Poile Zedek executive director Robert Dorfman said the synagogue, which has a large number of immigrants from the former Soviet Union, is holding Shabbat services at Congregation Ahavas Achim in Highland Park and daily minyanim at Rutgers Chabad.
During the Oct. 23 fire, the caretaker was the only person in the building; he escaped uninjured.
The 114-year-old Orthodox congregation built the destroyed synagogue in 1923. It was listed on the National Register of Historic Places in 1995.
“The community has been wonderful,” said Dorfman. “Ahavas Achim has been kind enough to make provisions to give us our own room so that we may all daven together as a hevruta.” He added that he and his fellow congregants “are forever grateful to Rabbis Mendy Carlebach and Baruch Goodman at Chabad.”
Although the shul lost nine Torah scrolls — Rabbi Abraham Mykoff was able to run into the burning building and save one — and numerous other ritual items, including prayer books, tallitot, and tefillin, were destroyed, “miraculously,” said Dorfman, some of its Russian-Hebrew prayer books survived the blaze.

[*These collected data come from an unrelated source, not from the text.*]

-- ==== Sys2Proof/Machine/ThumbAlu.lean ====
section
/-!
DEFINITION. Thumb arithmetic and logic: formats T1 to T5 but BX, T12 and T13 (`49_thumb.md` R804 to R838, R862 to R865).
-/

namespace Sys2Proof.Machine

/-- The flags a Thumb result writes (`49_thumb.md` R804, R808, R814, R819). -/
inductive FlagWrite where
  /-- no flag -/
  | none
  /-- `SetNZ`: C and V unchanged -/
  | nz
  /-- `SetNZC`: V unchanged -/
  | nzc
  /-- `SetNZCV` -/
  | nzcv
  deriving DecidableEq, Repr

/-- The status word with the flags of a result written (`42_arm_data_processing.md` R451). -/
def FlagWrite.apply (f : FlagWrite) (x : Sum) (p : Psr) : Psr :=
  match f with
  | .none => p
  | .nz => p.setNZ x.result
  | .nzc => p.setNZC x.result x.carry
  | .nzcv => p.setNZCV x

/-- A result that only carries a value, for the operations that leave C and V alone. -/
def plain (v : Word) : Sum := { result := v, carry := false, overflow := false }

/-- A shifter result as a result: no overflow is used (`49_thumb.md` R804, R822). -/
def shifted (x : Shifted) : Sum := { result := x.value, carry := x.carry, overflow := false }

/-- Write a result to a low register, then the flags (`49_thumb.md` R804, R808, R814, R819). -/
def lowResult (f : FlagWrite) (rd : LowReg) (x : Sum) (s : State) : Except Fault State := do
  let s1 ← writeReg (lowReg rd) x.result s
  pure { s1 with cpsr := f.apply x s1.cpsr }

/-- An operation of one low source register `rs` with its result in `rd` (formats T1 and T2 with imm3). -/
def lowUnary (f : FlagWrite) (rs rd : LowReg) (op : Word → Sum) (s : State) : Except Fault State := do
  let a ← readReg (lowReg rs) s
  lowResult f rd (op a) s

/-- An operation on `x[ra]` and `x[rb]` with its result in `rd` (formats T2 and T4). -/
def lowBinary (f : FlagWrite) (ra rb rd : LowReg) (op : Word → Word → Sum) (s : State) : Except Fault State := do
  let a ← readReg (lowReg ra) s
  let b ← readReg (lowReg rb) s
  lowResult f rd (op a b) s

/-- A comparison of `x[ra]` and `x[rb]`: flags only (`49_thumb.md` R819). -/
def lowCompare (f : FlagWrite) (ra rb : LowReg) (op : Word → Word → Sum) (s : State) : Except Fault State := do
  let a ← readReg (lowReg ra) s
  let b ← readReg (lowReg rb) s
  pure { s with cpsr := f.apply (op a b) s.cpsr }

/-- The Thumb multiply (`49_thumb.md` R833). -/
def lowMultiply (rs rd : LowReg) (s : State) : Except Fault State := do
  failIf (rd == rs) (.unpredictable .thumbMulRdIsRm) s
  let a ← readReg (lowReg rs) s
  let b ← readReg (lowReg rd) s
  let s1 ← writeReg (lowReg rd) (a * b) s
  pure (mulFlags (a * b) s1)

/-- The fault of the high-register operations on two low registers (`49_thumb.md` R836 to R838). -/
def hiCheck (h1 h2 : Bool) (s : State) : Except Fault Unit :=
  failIf (!h1 && !h2) (.unpredictable .hiRegLowOperands) s

/-- ADD Rd, Rs, Rn: format T2 (`49_thumb.md` R810). -/
def execTAddReg (rn rs rd : LowReg) (s : State) : Answer :=
  answer (lowBinary .nzcv rs rn rd (fun a b => addWithCarry a b false) s)

/-- SUB Rd, Rs, Rn: format T2 (`49_thumb.md` R811). -/
def execTSubReg (rn rs rd : LowReg) (s : State) : Answer :=
  answer (lowBinary .nzcv rs rn rd subtract s)

/-- ADD Rd, Rs, #imm3: format T2 (`49_thumb.md` R812). -/
def execTAddImm3 (imm3 : BitVec 3) (rs rd : LowReg) (s : State) : Answer :=
  answer (lowUnary .nzcv rs rd (fun a => addWithCarry a (imm3.zeroExtend 32) false) s)

/-- SUB Rd, Rs, #imm3: format T2 (`49_thumb.md` R813). -/
def execTSubImm3 (imm3 : BitVec 3) (rs rd : LowReg) (s : State) : Answer :=
  answer (lowUnary .nzcv rs rd (fun a => subtract a (imm3.zeroExtend 32)) s)

/-- LSL Rd, Rs, #offset5: format T1 (`49_thumb.md` R805). -/
def execTLslImm (amount : BitVec 5) (rs rd : LowReg) (s : State) : Answer :=
  answer (lowUnary .nzc rs rd (fun a => shifted (shiftImm .lsl amount a s.cpsr.c)) s)

/-- LSR Rd, Rs, #offset5: format T1 (`49_thumb.md` R806). -/
def execTLsrImm (amount : BitVec 5) (rs rd : LowReg) (s : State) : Answer :=
  answer (lowUnary .nzc rs rd (fun a => shifted (shiftImm .lsr amount a s.cpsr.c)) s)

/-- ASR Rd, Rs, #offset5: format T1 (`49_thumb.md` R807). -/
def execTAsrImm (amount : BitVec 5) (rs rd : LowReg) (s : State) : Answer :=
  answer (lowUnary .nzc rs rd (fun a => shifted (shiftImm .asr amount a s.cpsr.c)) s)

/-- MOV Rd, #imm8: format T3 (`49_thumb.md` R815). -/
def execTMovImm (rd : LowReg) (imm8 : BitVec 8) (s : State) : Answer :=
  answer (lowResult .nz rd (plain (imm8.zeroExtend 32)) s)

/-- CMP Rd, #imm8: format T3, no register written (`49_thumb.md` R816). -/
def execTCmpImm (rd : LowReg) (imm8 : BitVec 8) (s : State) : Answer :=
  answer (do
    let a ← readReg (lowReg rd) s
    pure { s with cpsr := s.cpsr.setNZCV (subtract a (imm8.zeroExtend 32)) })

/-- ADD Rd, #imm8: format T3 (`49_thumb.md` R817). -/
def execTAddImm8 (rd : LowReg) (imm8 : BitVec 8) (s : State) : Answer :=
  answer (lowUnary .nzcv rd rd (fun a => addWithCarry a (imm8.zeroExtend 32) false) s)

/-- SUB Rd, #imm8: format T3 (`49_thumb.md` R818). -/
def execTSubImm8 (rd : LowReg) (imm8 : BitVec 8) (s : State) : Answer :=
  answer (lowUnary .nzcv rd rd (fun a => subtract a (imm8.zeroExtend 32)) s)

/-- AND Rd, Rs: C and V unchanged (`49_thumb.md` R820). -/
def execTAnd (rs rd : LowReg) (s : State) : Answer :=
  answer (lowBinary .nz rd rs rd (fun a b => plain (a &&& b)) s)

/-- EOR Rd, Rs: C and V unchanged (`49_thumb.md` R821). -/
def execTEor (rs rd : LowReg) (s : State) : Answer :=
  answer (lowBinary .nz rd rs rd (fun a b => plain (a ^^^ b)) s)

/-- LSL Rd, Rs (`49_thumb.md` R822). -/
def execTLslReg (rs rd : LowReg) (s : State) : Answer :=
  answer (lowBinary .nzc rd rs rd (fun a b => shifted (shiftReg .lsl (lowByte b) a s.cpsr.c)) s)

/-- LSR Rd, Rs (`49_thumb.md` R823). -/
def execTLsrReg (rs rd : LowReg) (s : State) : Answer :=
  answer (lowBinary .nzc rd rs rd (fun a b => shifted (shiftReg .lsr (lowByte b) a s.cpsr.c)) s)

/-- ASR Rd, Rs (`49_thumb.md` R824). -/
def execTAsrReg (rs rd : LowReg) (s : State) : Answer :=
  answer (lowBinary .nzc rd rs rd (fun a b => shifted (shiftReg .asr (lowByte b) a s.cpsr.c)) s)

/-- ADC Rd, Rs (`49_thumb.md` R825). -/
def execTAdc (rs rd : LowReg) (s : State) : Answer :=
  answer (lowBinary .nzcv rd rs rd (fun a b => addWithCarry a b s.cpsr.c) s)

/-- SBC Rd, Rs (`49_thumb.md` R826). -/
def execTSbc (rs rd : LowReg) (s : State) : Answer :=
  answer (lowBinary .nzcv rd rs rd (fun a b => addWithCarry a (~~~b) s.cpsr.c) s)

/-- ROR Rd, Rs (`49_thumb.md` R827). -/
def execTRor (rs rd : LowReg) (s : State) : Answer :=
  answer (lowBinary .nzc rd rs rd (fun a b => shifted (shiftReg .ror (lowByte b) a s.cpsr.c)) s)

/-- TST Rd, Rs: no register written (`49_thumb.md` R828). -/
def execTTst (rs rd : LowReg) (s : State) : Answer :=
  answer (lowCompare .nz rd rs (fun a b => plain (a &&& b)) s)

/-- NEG Rd, Rs: 0 - Rs (`49_thumb.md` R829). -/
def execTNeg (rs rd : LowReg) (s : State) : Answer :=
  answer (lowUnary .nzcv rs rd (fun b => subtract 0 b) s)

/-- CMP Rd, Rs: no register written (`49_thumb.md` R830). -/
def execTCmpReg (rs rd : LowReg) (s : State) : Answer :=
  answer (lowCompare .nzcv rd rs subtract s)

/-- CMN Rd, Rs: no register written (`49_thumb.md` R831). -/
def execTCmn (rs rd : LowReg) (s : State) : Answer :=
  answer (lowCompare .nzcv rd rs (fun a b => addWithCarry a b false) s)

/-- ORR Rd, Rs: C and V unchanged (`49_thumb.md` R832). -/
def execTOrr (rs rd : LowReg) (s : State) : Answer :=
  answer (lowBinary .nz rd rs rd (fun a b => plain (a ||| b)) s)

/-- MUL Rd, Rs: C is a draw (`49_thumb.md` R833). -/
def execTMul (rs rd : LowReg) (s : State) : Answer :=
  answer (lowMultiply rs rd s)

/-- BIC Rd, Rs: C and V unchanged (`49_thumb.md` R834). -/
def execTBic (rs rd : LowReg) (s : State) : Answer :=
  answer (lowBinary .nz rd rs rd (fun a b => plain (a &&& ~~~b)) s)

/-- MVN Rd, Rs: C and V unchanged (`49_thumb.md` R835). -/
def execTMvn (rs rd : LowReg) (s : State) : Answer :=
  answer (lowUnary .nz rs rd (fun b => plain (~~~b)) s)

/-- ADD on high registers: no flag written; a result in R15 is `pc <-` (`49_thumb.md` R836). -/
def execTAddHi (h1 h2 : Bool) (rs rd : LowReg) (s : State) : Answer :=
  answer (do
    hiCheck h1 h2 s
    let a ← readReg (hiReg h1 rd) s
    let b ← readReg (hiReg h2 rs) s
    writeReg (hiReg h1 rd) (a + b) s)

/-- CMP on high registers: no register written (`49_thumb.md` R837). -/
def execTCmpHi (h1 h2 : Bool) (rs rd : LowReg) (s : State) : Answer :=
  answer (do
    hiCheck h1 h2 s
    let a ← readReg (hiReg h1 rd) s
    let b ← readReg (hiReg h2 rs) s
    pure { s with cpsr := s.cpsr.setNZCV (subtract a b) })

/-- MOV on high registers: no flag written; a result in R15 is `pc <-` (`49_thumb.md` R838). -/
def execTMovHi (h1 h2 : Bool) (rs rd : LowReg) (s : State) : Answer :=
  answer (do
    hiCheck h1 h2 s
    let b ← readReg (hiReg h2 rs) s
    writeReg (hiReg h1 rd) b s)

/-- ADD Rd, PC, #word8 << 2: no flags (`49_thumb.md` R862). -/
def execTAddPc (rd : LowReg) (word8 : BitVec 8) (s : State) : Answer :=
  answer (writeReg (lowReg rd) (alignWord s.regs.pc + word8Offset word8) s)

/-- ADD Rd, SP, #word8 << 2: no flags (`49_thumb.md` R863). -/
def execTAddSpRd (rd : LowReg) (word8 : BitVec 8) (s : State) : Answer :=
  answer (do
    let sp ← readReg 13 s
    writeReg (lowReg rd) (sp + word8Offset word8) s)

/-- ADD SP, #sword7 << 2: no flags (`49_thumb.md` R864). -/
def execTAddSpImm (sword7 : BitVec 7) (s : State) : Answer :=
  answer (do
    let sp ← readReg 13 s
    writeReg 13 (sp + sword7Offset sword7) s)

/-- SUB SP, #sword7 << 2: no flags (`49_thumb.md` R865). -/
def execTSubSpImm (sword7 : BitVec 7) (s : State) : Answer :=
  answer (do
    let sp ← readReg 13 s
    writeReg 13 (sp - sword7Offset sword7) s)

end Sys2Proof.Machine
end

Chabad has provided replacement tefillin for those lost in the fire.
“We’ve received an incredible number of offers to donate prayer books and other religious articles, but we have not begun to even look at the offers because we have nowhere to put them,” said Dorfman.
He also praised investigators from the Middlesex County Prosecutor’s Office and other law enforcement agencies for their concern and dedication and for keeping congregation leaders abreast of the ongoing investigation. While the cause of the fire had not been determined as of Nov. 13, the processor’s office believes it was accidental.
Dorfman said nothing was being disturbed inside Poile Zedek as investigators continued to sift through the debris. But on Sunday, Nov. 22, Misaskim, a Brooklyn-based volunteer organization, will come in and bury destroyed holy items, in accordance with Jewish law, in a geniza in the congregation’s cemetery. Dorfman said a ceremony will be held in front of the burned-out shul on Neilson Street before proceeding with the items to the Joyce Kilmer Avenue cemetery.
While no damage assessment has yet been made, Dorfman said it will take “many, many millions of dollars” to rebuild Poile Zedek.